PALO ALTO, Calif. – Medical electronics companies face increasing hurdles getting funding and regulatory approval to bring new technologies to market, according to executives at a medical device event here.
"We're in a bit of a perfect storm right now with some of the worst things I've seen in 30 years," said Eamonn Hobbs, chief executive of DelCath Systems and chairman of the Medical Device Manufacturers Association (MDMA), host of the event.
As many as three-quarters of venture capitalists are exiting the health care field as the total pool of venture capital decreases and regulatory hurdles increase, said Kevin Wasserstein, managing director of Versant Ventures (Menlo Park, Calif.) which focuses on health care.
"Even entrepreneurs have started to retreat from pursing big ideas [in health care], and we risk as an industry evolving to incrementalism and safer projects," said Wasserstein.
Some of the about 100 medical devices executives gathered here complained about what they said was an increasingly conservative and slow-moving U.S. Food and Drug Administration. The chief executive of one medical device company said his product is approved for sale in Europe, but is still waiting on an FDA OK to begin clinical trials.
"The conversation in the hallways is about how we are off-shoring our medical innovation," said one attendee in a Q&A session with FDA principal deputy commissioner Joshua Sharfstein.

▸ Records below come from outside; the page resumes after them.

-- ==== Sys2Proof/Machine/Assembler.lean ====
section
/-! DEFINITION. The assembler syntax of R88: a block command is its mnemonic and its non-reserved
operands, separated by commas; a host operation is `OP<code>(<param>, ...)`; numbers are decimal or
`0x` hexadecimal. Text is a list of characters. -/

namespace Sys2Proof.Machine

/-! ## Writing -/

/-- How an instruction is written: its mnemonic, and its operands. -/
structure Line where
  mnemonic : List Char
  params : List HostParam
deriving DecidableEq, Repr

/-- The non-reserved operands of a block command, as written. -/
def byteOperands (bs : List Byte) : List HostParam := bs.map fun b => .num b.toNat

/-- The line that stands for an instruction. -/
def lineOf : Instr → Line
  | .crcgen => ⟨"CRCGEN".toList, []⟩
  | .crcchk => ⟨"CRCCHK".toList, []⟩
  | .fvalid => ⟨"FVALID".toList, []⟩
  | .encrd dest type len => ⟨"ENCRD".toList, byteOperands [dest, type, len]⟩
  | .encwr dest type woff val => ⟨"ENCWR".toList, byteOperands [dest, type, woff, val]⟩
  | .pchk kind value => ⟨"PCHK".toList, byteOperands [kind, value]⟩
  | .dtype => ⟨"DTYPE".toList, []⟩
  | .tchk type => ⟨"TCHK".toList, byteOperands [type]⟩
  | .du8 off => ⟨"DU8".toList, byteOperands [off]⟩
  | .du16 off sgn => ⟨"DU16".toList, byteOperands [off, sgn]⟩
  | .dhalf off => ⟨"DHALF".toList, byteOperands [off]⟩
  | .dflag off bit => ⟨"DFLAG".toList, byteOperands [off, bit]⟩
  | .du24 off => ⟨"DU24".toList, byteOperands [off]⟩
  | .dack => ⟨"DACK".toList, []⟩
  | .await => ⟨"AWAIT".toList, []⟩
  | .xmit => ⟨"XMIT".toList, []⟩
  | .recv => ⟨"RECV".toList, []⟩
  | .setto value => ⟨"SETTO".toList, byteOperands [value]⟩
  | .xread rd => ⟨"XREAD".toList, byteOperands [rd]⟩
  | .xwrite wd val => ⟨"XWRITE".toList, byteOperands [wd, val]⟩
  | .wverify wd val vd => ⟨"WVERIFY".toList, byteOperands [wd, val, vd]⟩
  | .op1 => ⟨"OP1".toList, []⟩
  | .op2 => ⟨"OP2".toList, []⟩
  | .op3 => ⟨"OP3".toList, []⟩
  | .op4 => ⟨"OP4".toList, []⟩
  | .op9 => ⟨"OP9".toList, []⟩
  | .op10 circuit mode => ⟨"OP10".toList, [circuit, mode]⟩
  | .op11 circuit mode temp => ⟨"OP11".toList, [circuit, mode, temp]⟩
  | .op12 temp => ⟨"OP12".toList, [temp]⟩
  | .op13 mode => ⟨"OP13".toList, [mode]⟩
  | .op14 mode => ⟨"OP14".toList, [mode]⟩
  | .op20 => ⟨"OP20".toList, []⟩
  | .op21 timezone => ⟨"OP21".toList, [timezone]⟩
  | .op22 => ⟨"OP22".toList, []⟩
  | .op23 => ⟨"OP23".toList, []⟩
  | .op24 => ⟨"OP24".toList, []⟩
  | .op25 value => ⟨"OP25".toList, [value]⟩

/-! ## Reading -/

/-- The instruction a line stands for; none when it names nothing or has the wrong operands. A
block operand is a number below 256; a host parameter may be anything (R235). -/
def instrOf (l : Line) : Option Instr :=
  let byte (n : Nat) (k : Byte → Instr) : Option Instr := if n < 256 then some (k (BitVec.ofNat 8 n)) else none
  let bytes2 (n m : Nat) (k : Byte → Byte → Instr) : Option Instr :=
    if n < 256 then byte m (k (BitVec.ofNat 8 n)) else none
  let bytes3 (n m o : Nat) (k : Byte → Byte → Byte → Instr) : Option Instr :=
    if n < 256 then bytes2 m o (k (BitVec.ofNat 8 n)) else none
  let is (name : String) : Bool := l.mnemonic == name.toList
  match l.params with
  | [] =>
    [Instr.crcgen, .crcchk, .fvalid, .dtype, .dack, .await, .xmit, .recv, .op1, .op2, .op3, .op4, .op9, .op20, .op22,
      .op23, .op24].find? fun i => lineOf i == l
  | [.num n] =>
    if is "TCHK" then byte n .tchk else if is "DU8" then byte n .du8 else if is "DHALF" then byte n .dhalf
    else if is "DU24" then byte n .du24 else if is "SETTO" then byte n .setto else if is "XREAD" then byte n .xread
    else hostOf1 (.num n)
  | [.malformed] => hostOf1 .malformed
  | [.num n, .num m] =>
    if is "PCHK" then bytes2 n m .pchk else if is "DU16" then bytes2 n m .du16
    else if is "DFLAG" then bytes2 n m .dflag else if is "XWRITE" then bytes2 n m .xwrite
    else hostOf2 (.num n) (.num m)
  | [p, q] => hostOf2 p q
  | [.num n, .num m, .num o] =>
    if is "ENCRD" then bytes3 n m o .encrd else if is "WVERIFY" then bytes3 n m o .wverify
    else hostOf3 (.num n) (.num m) (.num o)
  | [p, q, r] => hostOf3 p q r
  | [.num n, .num m, .num o, .num v] =>
    if is "ENCWR" then if n < 256 then bytes3 m o v (.encwr (BitVec.ofNat 8 n)) else none else none
  | _ => none
where
  /-- The host operations of one parameter. -/
  hostOf1 (p : HostParam) : Option Instr :=
    [Instr.op12 p, .op13 p, .op14 p, .op21 p, .op25 p].find? fun i => (lineOf i).mnemonic == l.mnemonic
  /-- The host operation of two parameters. -/
  hostOf2 (p q : HostParam) : Option Instr :=
    [Instr.op10 p q].find? fun i => (lineOf i).mnemonic == l.mnemonic
  /-- The host operation of three parameters. -/
  hostOf3 (p q r : HostParam) : Option Instr :=
    [Instr.op11 p q r].find? fun i => (lineOf i).mnemonic == l.mnemonic

/-- The value of a digit in base 16. -/
def digitValue (c : Char) : Option Nat :=
  if '0' ≤ c ∧ c ≤ '9' then some (c.toNat - '0'.toNat)
  else if 'a' ≤ c ∧ c ≤ 'f' then some (c.toNat - 'a'.toNat + 10)
  else if 'A' ≤ c ∧ c ≤ 'F' then some (c.toNat - 'A'.toNat + 10)
  else none

/-- Digits in a base, after those read so far. -/
def readDigits (base : Nat) : Nat → List Char → Option Nat
  | n, [] => some n
  | n, c :: cs =>
    match digitValue c with
    | some d => if d < base then readDigits base (n * base + d) cs else none
    | none => none

/-- A number, decimal or `0x` hexadecimal; text that is neither is malformed. -/
def readNumber (cs : List Char) : HostParam :=
  let value : Option Nat :=
    match cs with
    | '0' :: 'x' :: d :: ds => readDigits 16 0 (d :: ds)
    | d :: ds => readDigits 10 0 (d :: ds)
    | [] => none
  match value with
  | some n => .num n
  | none => .malformed

/-- Split at commas. -/
def splitCommas : List Char → List (List Char)
  | [] => [[]]
  | ',' :: cs => [] :: splitCommas cs
  | c :: cs =>
    match splitCommas cs with
    | [] => [[c]]
    | w :: ws => (c :: w) :: ws

/-- Read a line of text: spaces do not count, the mnemonic ends at the first space or bracket. -/
def readLine (text : List Char) : Line :=
  let name := text.takeWhile fun c => c != ' ' && c != '('
  let rest := (text.drop name.length).filter fun c => c != ' ' && c != '(' && c != ')'
  ⟨name, if rest = [] then [] else (splitCommas rest).map readNumber⟩

/-- Assemble one line of text to the request it stands for (R88). -/
def assemble (text : List Char) : Option Request := (instrOf (readLine text)).map encode

end Sys2Proof.Machine
end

"We have people traveling to Europe for care, and some companies we work with aren’t even planning a U.S. market entry," said another attendee.
The German government is providing matching funds for health care projects, Ireland recently launched a $5 billion investment program and China had more health care companies go public than the U.S. last year, said Hobbs. "But the biggest market is still the U.S.," he said.
A third attendee said the implant sector is "in a tizzy" over new classifications under consideration for devices. "This puts us in a difficult position to raise funds or bring new products to market," he said.
"It's no secret the medical device program I inherited raised some concerns from industry, and some companies were caught in a real Kafka-esque experience," said Scharfstein, an Obama administration appointee to the FDA, speaking in a keynote talk.
Sharfstein rejected criticism the FDA is risk averse, but he did admit the agency's decisions can be inconsistent.
"We've done tests of reviewers where half said yes and half said no to the same application," he said. "That uncovers some real weakness--you don’t see many regulatory programs that look at themselves this honestly," he added.
The FDA aims to expand its technical resources and provide more proactive guidance. It is also in the middle of an effort to revise the so-called 510K process used by the vast majority of medical devices.
Scharfstein sketched out broad ideas in each area but provided few specifics in a talk here. "He said all the right things but it could take more than a year before we see any substantial changes," said Hobbs of the MDMA.
The FDA wants to create a scientific council of outside experts its reviewers can tap. It also is working with the National Institutes of Hesalth to develop grants to fund work improving so-called regulatory science.
"The FDA wants a network to rely on so its decisions wouldn't be a single person's opinion," Scharfstein said.
The agency also wants to provide more guidance documents to let industry pro-actively understand its thinking. However, it lacks funding to pull reviewers away from ther work to write such guidelines.
"That’s a big challenge for us," said Scharfstein.
Meanwhile the FDA has put out for public review reports with a wide range of recommendations for revising the 510K approval process used by more than 3,000 devices a year, according to some estimates.
"I understand people are very anxious about the changes we are considering," Scharfstein said. "The device program does have flaws but we are not throwing everything out," he said.
Hobbs and others called on medical device executives to lobby for changes in regulatory practices and health care policies.
"You have to go yourself as a CEO and press the flesh in Washington," Hobbs said. "If you don’t show up, things will happen you won’t feel happy about," he said.